# Firmware: Canon EOS 80D v1.0.3



## Canon Rumors Guy (Aug 6, 2019)

> Canon has released firmware version 1.0.3 for the EOS 80D.
> *Firmware Version 1.0.3 incorporates the following improvement and fix:*
> 
> Corrects a PTP communications vulnerability.
> ...



Continue reading...


----------



## victorshikhman (Aug 6, 2019)

Whoever wants to hack my 80D remotely... I won't be installing this patch. Your move.


----------



## mrproxy (Aug 7, 2019)

Ohh boy ohhh boy - new firmware soft!!! Best day in my life is when I install new software update to my Canon camera!!!!! Nothing can compete to this feeling!!

New features, new possibilities, new staff, fixed bugs, improved performance, improved user experience. I hope I will get all of that!
I hope with this version they still remain Crop in 4K. I like that so much!


----------



## Valvebounce (Aug 7, 2019)

Wow, new staff! How do you feed them? Are they just replacements for the original staff that starved to death? What do they do, clean the sensor and mirror?


----------



## magarity (Aug 7, 2019)

victorshikhman said:


> Whoever wants to hack my 80D remotely... I won't be installing this patch. Your move.

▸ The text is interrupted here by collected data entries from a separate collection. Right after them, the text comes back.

-- ==== Sys2Proof/WellFormed.lean ====
section
/-! DEFINITION. Which operands a command can carry: numbers of units, sessions, queues and lines that the module has,
fields that fit their widths. The meanings do not rest on it: a command that names what the module does not have leaves
the state as it is. -/

namespace Sys2Proof

/-- A session of the sixteen (12 R443), or an identity that fits the ten bits of 01 R47. -/
def wfMaster : Master → Bool
  | .session n => decide (n < 16)
  | .onModule id => decide (id < 1024)

/-- At most 64 arrays, and the ways of a slice (03 R122, 14 R519). -/
def wfFound (r : TestFound) : Bool := decide (r.cols.length ≤ 64) && decide (r.ways ≤ 16)

/-- A request's fields fit its header (07 R260), and it addresses 1 to 512 bytes. -/
def wfReq (r : MeshReq) : Bool :=
  decide (r.id < 1024) && decide (r.tag < 4096) && decide (r.addr < 2 ^ 52) && decide (0 < r.len) && decide (r.len ≤ 512)

/-- A CXL message's fields fit (09 R331, R343): an address of 52 bits, a line or a register access, a tag of 12 bits. -/
def wfCxl (m : CxlMsg) : Bool :=
  decide (m.addr < 2 ^ 52) && decide (m.len ≤ 4096) && decide (m.tag < 4096) && decide (m.mval < 4)

/-- A Bludric flit has 272 bytes (09 R335); the places a CXL flit names are of 16 bits (log 22). -/
def wfFlit : SiteFlit → Bool
  | .bludric b => decide (b.length = 272)
  | .cxl seq ack _ _ msgs => decide (seq < 65536) && decide (ack < 65536) && msgs.all wfCxl

/-- An error of tile memory names a byte of it, one of an accumulator a tile (03 R110). -/
def wfTm (l : List TmErr) : Bool := l.all (fun x => decide (x.addr < 0x3000000))

/-- A proposal speaks of four credits and six modules of 64 lanes (09 R337, R350). -/
def wfParam (p : SiteParam) : Bool :=
  decide (p.credits.length = 4) && decide (p.widths.length = 6) && p.widths.all (fun w => decide (w < 4))
    && decide (p.txLanes.length = 6) && decide (p.rxLanes.length = 6)
    && (p.txLanes ++ p.rxLanes ++ p.testTx ++ p.testRx).all (fun l => l.all (fun x => decide (x < 64)))
    && p.testWidths.all (fun w => decide (w < 4))

/-- Addresses are of 48 bits, and a frame has at least its header and check sequence (10 R376, R384). -/
def wfFrame (f : Frame) : Bool := decide (f.dstMac < 2 ^ 48) && decide (f.srcMac < 2 ^ 48) && decide (18 ≤ f.len)
  && decide (f.corr.length ≤ 8) && f.corr.all (fun n => decide (n < 2 ^ 32))

/-- A PSN has 24 bits, a key and a length 32, an address 64 (10 R391, R394). -/
def wfBth (b : Bth) : Bool :=
  decide (b.psn < 2 ^ 24) && decide (b.va < 2 ^ 64) && decide (b.rkey < 2 ^ 32) && decide (b.dmaLen < 2 ^ 32)

/-- Addresses and ports fit their headers (12 R443, R448). -/
def wfDatagram (d : Datagram) : Bool :=
  decide (d.srcIp < 2 ^ 128) && decide (d.dstIp < 2 ^ 128) && decide (d.srcPort < 65536) && decide (d.srcMac < 2 ^ 48)

/-- Dirty data is a whole line (08 R299). -/
def wfDirty : Option Bytes → Bool
  | some d => decide (d.length = 64)
  | none => true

While all very witty, this is a real potential problem that is good to have fixed for some people. Canon's Hong Kong local site has a longer explanation: https://hk.canon/en/support/security-advisory-ptp-communication-and-firmware-functions/notice
Notice that if one has an 80D connected live to a smartphone / tablet / laptop and trying to beam out pictures of protests, etc, then state security has the resources to pull off this kind of hack and see what one is recording. Same for similar places around the globe. So yeah, good patch.


----------



## Memirsbrunnr (Aug 9, 2019)

magarity said:


> While all very witty, this is a real potential problem that is good to have fixed for some people. Canon's Hong Kong local site has a longer explanation: https://hk.canon/en/support/security-advisory-ptp-communication-and-firmware-functions/notice
> Notice that if one has an 80D connected live to a smartphone / tablet / laptop and trying to beam out pictures of protests, etc, then state security has the resources to pull off this kind of hack and see what one is recording. Same for similar places around the globe. So yeah, good patch.


Still an utter fringe nano scale problem. Rather had a small functionality update upgrade.


----------